WORK REQUIRED:
If a line in the data has the string "into", please show it.

Top of RECORDS TO USE

/-- The estimator's heading for the frame's instant (R110), in degrees: ψ of the propagated state (R116). -/
def predictedHeading (p : Pkg) (x : Side) (tau : List Nat) (dt : Nat) : Nat :=
  wrap360 (toDeg (vget (estPredict (estModel (p.layouts.get x) (frameSet p x)) tau dt (p.lanes.get x).est) 2))

/-- The weights and enables in force for a frame (R125, R130). -/
def frameWeights (p : Pkg) (x : Side) : List SrcWeight :=
  let d := x.helm
  (definedSrcs p d).map (fun n =>
    ⟨n, srcEnabled p d n, rdI p d EST_SRC.STATE n == 2,
      [f32 p d EST_SRC.SIGMA_A n, f32 p d EST_SRC.SIGMA_B n, f32 p d EST_SRC.SIGMA_C n],
      fmul (f32 p d EST_SRC.W_BASE n) (f32 p d EST_SRC.W_DYN n)⟩)

/-- The wind vector of a frame from its WIND contributions (R177): forward and starboard parts of the wind's direction of origin. -/
def windVector (cs : List Contrib) : Option (List Nat) :=
  let parts := (cs.filter (fun c => c.kind == 7)).map (fun c =>
    [fmul (vget c.vals 0) (Config.fcos (toRad (vget c.vals 1))), fmul (vget c.vals 0) (Config.fsin (toRad (vget c.vals 1)))])
  let med (i : Nat) : Nat :=
    let s := parts.map (fun q => vget q i)
    let sorted := s.mergeSort (fun a b => fle a b)
    match sorted.length with
    | 2 => fmul (fadd (vget sorted 0) (vget sorted 1)) fhalf
    | n => if n % 2 = 1 then vget sorted (n / 2) else fmul (fadd (vget sorted (n / 2 - 1)) (vget sorted (n / 2))) fhalf
  if parts.isEmpty then none else some [med 0, med 1]

/-- A wind coefficient: the table at 10° steps, linear between (R177). -/
def windCoef (t : List Nat) (deg : Nat) : Nat :=
  let q := fdiv deg (fint 10)
  let i := (b64.floor q).toNat
  let a := vget t (i % t.length)
  let b := vget t ((i + 1) % t.length)
  fadd a (fmul (fsub b a) (fsub q (fint i)))

/-- The wind force in kN and kN m (R177). -/
def windForce (p : Pkg) (x : Side) (w : List Nat) : List Nat :=
  let l := p.layouts.get x
  let sp2 := fadd (fmul (vget w 0) (vget w 0)) (fmul (vget w 1) (vget w 1))
  let deg := wrap360 (toDeg (Config.fatan2 (vget w 1) (vget w 0)))
  let k := fdiv (fmul (fmul (fmul (f32 p x.helm ASM_WIND_GAIN.V 0) fhalf) (frat 1226 1000)) sp2) (fint 1000)
  let a := vget l.windAreas
  [fmul k (fmul (a 0) (windCoef l.windX deg)), fmul k (fmul (a 1) (windCoef l.windY deg)),
    fmul k (fmul (fmul (a 1) (a 2)) (windCoef l.windN deg))]

/-- The wind force of a closed frame: formed, or the last one held (R177). -/
def frameWind (x : Side) (cs : List Contrib) (p : Pkg) : Pkg :=
  let d := x.helm
  match windVector cs with
  | some w => p |> onLane x (fun l => { l with wind := windForce p x w }) |> wr d I_ASM.WIND_AGE 0 |> wr d ASM_STATUS.WIND_LOST 0
  | none => wr d I_ASM.WIND_AGE (rd p d I_ASM.WIND_AGE + rd p d CFL_STATUS.FRAME_MS) p

/-- WIND_LOST (R177): WIND_HOLD has passed without a wind contribution. -/
def windLost (x : Side) (p : Pkg) : Pkg :=
  let d := x.helm
  if !(flag p d ASM_STATUS.WIND_LOST) && fle (fmul (f32 p d ASM_WIND_HOLD.V 0) (fint 1000)) (fint (rd p d I_ASM.WIND_AGE)) then
    p |> onLane x (fun l => { l with wind := [0, 0, 0] }) |> wr d ASM_STATUS.WIND_LOST 1 |> raise d clsWarning ASM_EVENT.WIND_LOST
  else p

/-- The vessel force of a frame: delivered thrust averaged over its ticks, plus the wind (R116, R176). -/
def frameForce (p : Pkg) (x : Side) : List Nat :=
  let l := p.lanes.get x
  let thr := if l.tauTicks = 0 then l.tau else vscale (fdiv fone (fint l.tauTicks)) l.tau
  vadd thr l.wind

/-- The stored samples as the clock models stand now (R108): those that the present life of their source's model covers are mapped again,
the others keep the mapped time stored with them. -/
def remapped (p : Pkg) (x : Side) (l : List Admitted) : List Admitted :=
  let d := x.helm
  l.map (fun s => if tracked p d s.src && s.life == rdI p d I_CFL.LIFE s.src then { s with mapped := mapStamp p d s.src s.stamp } else s)

/-- Re-form a closed frame's contributions from samples mapped again, with its stored attitude, settings, weights and enables (R106, R108,
R130). -/
def reform (p : Pkg) (x : Side) (stored : List Admitted) (f : ClosedFrame) : ClosedFrame :=
  let m := f.set.extrapMax
  let vals := (usable m (frameValues p x stored m f.t (fun n => (weightOf f n).enabled && !(quarantined p x.helm n)))).1
  let qnb := attitudeQ f.roll f.pitch f.heading
  let cs := vals.map (fun v => project p x qnb v.1 v.2.1 v.2.2.1 v.2.2.2)
  { f with contribs := (limitScalars (scalarCount p x.helm cs f.fixed.isSome) 0 cs).1 }

/-- A frame is to be re-formed for folded samples (R106): it is the home of one of them, or a value of one's source is another with it. -/
def affected (p : Pkg) (x : Side) (stored : List Admitted) (late : List (Admitted × Int)) (f : ClosedFrame) : Bool :=
  let was := stored.filter (fun s => !(late.any (fun e => e.1.src == s.src && e.1.seq == s.seq)))
  late.any (fun e => e.2 == f.t || (decide (e.2 ≤ f.t) &&
    formValue p x stored f.set.extrapMax e.1.src f.t != formValue p x was f.set.extrapMax e.1.src f.t))

/-- Closed frames with some of them replaced by their re-formed likes. -/
def overlay (old new : List ClosedFrame) : List ClosedFrame := old.map (fun f => (new.find? (fun g => g.t == f.t)).getD f)

/-- The heading of the fixed baseline in force: fixed by enough resolved double differences and FIX_RATIO, lost below 5 (R121). With an
antenna that does not contribute there is no double difference. -/
def baselineStep (x : Side) (cs : List Contrib) (p : Pkg) : Pkg × Option Nat :=
  let d := x.helm
  let b := baselineOf p x cs
  let was := flag p d EST_STATUS.HEADING_FIXED
  let enough := !b.isEmpty && decide (5 ≤ vget b 0)
  let now := enough && (was || flt (fq p d EST_GNSS.FIX_RATIO 10) (vget b 1))
  (p |> wr d EST_STATUS.HEADING_FIXED (b2n now) |> onlyIf (now && !was) (raise d clsInfo EST_EVENT.FIX_GAINED)
    |> onlyIf (was && !now) (raise d clsWarning EST_EVENT.FIX_LOST), if now then some (vget b 2) else none)

/-- Push a snapshot into a ring of 72 (R130). -/
def pushSnap (s : Snapshot) (l : List Snapshot) : List Snapshot :=
  let r := l ++ [s]
  r.drop (r.length - 72)

/-- The snapshot of the frame before an instant (R130). -/
def snapBefore (l : List Snapshot) (t : Int) : Option Snapshot := (l.filter (fun s => decide (s.t < t))).getLast?

/-- A track without the anchors of some sources (R123). -/
def EstCore.without (l : List Nat) (c : EstCore) : EstCore := { c with anchors := c.anchors.filter (fun a => !(l.contains a.1)) }

/-- Re-run the next frame of a replay with what the frame keeps (R130, R131): its ω₀, the anchors dropped before it, the
inflation and the changes after. -/
def replayOne (p : Pkg) (x : Side) (r : Replay) : Replay :=
  match (overlay (p.lanes.get x).frames r.frames).find? (fun f => decide (r.next ≤ f.t)) with
  | some f =>
    let o := (estUpdate p x f ({ r.core with omega := f.omega }.without f.dropped)).core
    let c := (if f.inflated then inflate o else o).added f.shifts
    { r with core := c, ring := pushSnap ⟨f.t, c⟩ r.ring, next := f.t + 1, finished := decide ((rd p x.helm I_EST.T0 : Int) ≤ f.t) }
  | none => { r with finished := true }

/-- Re-run up to `n` frames. -/
def replayRun (p : Pkg) (x : Side) : Nat → Replay → Replay
  | 0, r => r
  | n + 1, r => if r.finished then r else replayRun p x n (replayOne p x r)

/-- Show a replay in the status registers. -/
def replayStatus (x : Side) (p : Pkg) : Pkg :=
  let d := x.helm
  match (p.lanes.get x).replay with
  | some r =>
    let left := if r.finished then 0 else ((p.lanes.get x).frames.filter (fun f => decide (r.next ≤ f.t))).length
    p |> wr d EST_STATUS.REPLAYING 1 |> wr d CFL_STATUS.REPLAYING 1 |> wr d EST_STATUS.REPLAY_LEFT (min left 255)
  | none => p |> wr d EST_STATUS.REPLAYING 0 |> wr d CFL_STATUS.REPLAYING 0 |> wr d EST_STATUS.REPLAY_LEFT 0

/-- At a close, a finished replay replaces the live track, but for ω₀, which only a boundary changes (R118, R131); one unfinished by the
eighth close after it began is lost (R133). -/
def replaySwap (x : Side) (t : Int) (p : Pkg) : Pkg :=
  let d := x.helm
  let l := p.lanes.get x
  match l.replay with
  | none => p
  | some r =>
    if r.finished then
      p |> onLane x (fun l => { l with est := { r.core with omega := l.est.omega }, ring := r.ring, replay := none, frames := overlay l.frames r.frames })
        |> inc d EST_REPLAYS.V |> wr d EST_STATUS.DEPTH r.depth |> wr d I_CFL.ROLLBACK r.depth
        |> wr d I_CFL.NEXT_FLAGS (Nat.lor (rd p d I_CFL.NEXT_FLAGS) 4)
    else if 8 * frameNs p x ≤ t - r.start then replayAbandon x p
    else p

/-- Put a replay into a lane. -/
def setReplay (x : Side) (r : Replay) (p : Pkg) : Pkg := onLane x (fun l => { l with replay := some r }) p

/-- Fold late samples in at the close of the frame at `t`, `h` the earliest of their home frames (R106, R108, R130, R132): the frames that
they affect are re-formed as the clock models and the quarantine stand now, and a replay starts from `h`, or a running one takes the
samples in. -/
def replayFold (x : Side) (t h : Int) (late : List (Admitted × Int)) (p : Pkg) : Pkg :=
  let l := p.lanes.get x
  let depth := ((t - h) / frameNs p x).toNat
  let upto (s : Snapshot) (ring : List Snapshot) := ring.filter (fun q => decide (q.t ≤ s.t))
  let stored := remapped p x l.hist
  let mine := late.map (fun e => (e.1.src, e.1.seq))
  let formed (old : List ClosedFrame) : List ClosedFrame :=
    (overlay l.frames old).filterMap (fun f =>
      if decide (h ≤ f.t) && affected p x stored late f then some (reform p x stored f) else old.find? (fun g => g.t == f.t))
  match l.replay with
  | some r =>
    let q := { r with depth := max r.depth depth, frames := formed r.frames, carried := r.carried ++ mine }
    if r.next ≤ h then setReplay x { q with finished := false } p
    else match snapBefore r.ring h with
      | some s => setReplay x { q with core := s.core, ring := upto s r.ring, next := h, finished := false } p
      | none => p
  | none =>
    match snapBefore l.ring h with
    | some s => setReplay x ⟨s.core, upto s l.ring, h, t, depth, false, formed [], mine⟩ p
    | none => p

/-- A late sample is discarded (R106, R107). -/
def dropLate (x : Side) (p : Pkg) : Pkg :=
  let d := x.helm
  p |> inc d CFL_LATE_DROPPED.COUNT |> raise d clsWarning CFL_EVENT.LATE_DROP |> wr d I_CFL.FLAGS (Nat.lor (rd p d I_CFL.FLAGS) 32)

/-- The home frame of a sample that is late at the close of the frame at `t` (R105); none when it is not late. A sealed sample that came
after its frame's close is at home in that frame, unless it is a HOME sample with a closed home frame of its own. -/
def lateHome (p : Pkg) (x : Side) (t m : Int) (s : Sample) : Option Int :=
  let d := x.helm
  let fr := frameNs p x
  if isHome p d s.src && decide (homeFrame fr m < t) then some (homeFrame fr m)
  else if s.arrival ≤ rd p d I_CFL.LAST_CUTOFF then some (homeFrame fr ((s.arrival : Int) - (admitNs p x : Int)))
  else if isHome p d s.src then none
  else if flagI p d I_CFL.USED_ONCE s.src && decide (m < rdSI p d I_CFL.LAST_USED s.src) then some (homeFrame fr m)
  else none

/-- Store a sample in the buffer of 49,152 (R108): a source that would overflow it gives up its oldest sample. -/
def storeSample (s : Admitted) (l : List Admitted) : List Admitted :=
  if l.length < 49152 then l ++ [s]
  else match l.find? (fun q => q.src == s.src) with
    | some o => l.erase o ++ [s]
    | none => l

/-- Admit one sample at the close of the frame at `t`; samples to fold gather in the list with their home frames (R105 to R107). -/
def admitOne (x : Side) (t : Int) (acc : Pkg × List (Admitted × Int)) (s : Sample) : Pkg × List (Admitted × Int) :=
  let d := x.helm
  let (p, fold) := acc
  let (q, ok) := admitClock x s p
  if !ok then (q, fold)
  else
    let m := mapStamp q d s.src s.stamp
    let kept (f : Int) : Admitted := ⟨s.src, s.seq, s.arrival, s.stamp, m, scaled q d s.src s.comps, f, rdI q d I_CFL.LIFE s.src⟩
    match lateHome q x t m s with
    | none => (onLane x (fun l => { l with hist := storeSample (kept t) l.hist }) q, fold)
    | some h =>
      let fr := frameNs q x
      if 64 * fr < t - h ∨ h < (rd q d I_CFL.STEP_T : Int) then (dropLate x q, fold)
      else (inc d CFL_LATE_REPLAYED.COUNT q, fold ++ [(kept h, h)])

Bottom of RECORDS TO USE

RESULT:
/-- Push a snapshot into a ring of 72 (R130). -/
/-- Put a replay into a lane. -/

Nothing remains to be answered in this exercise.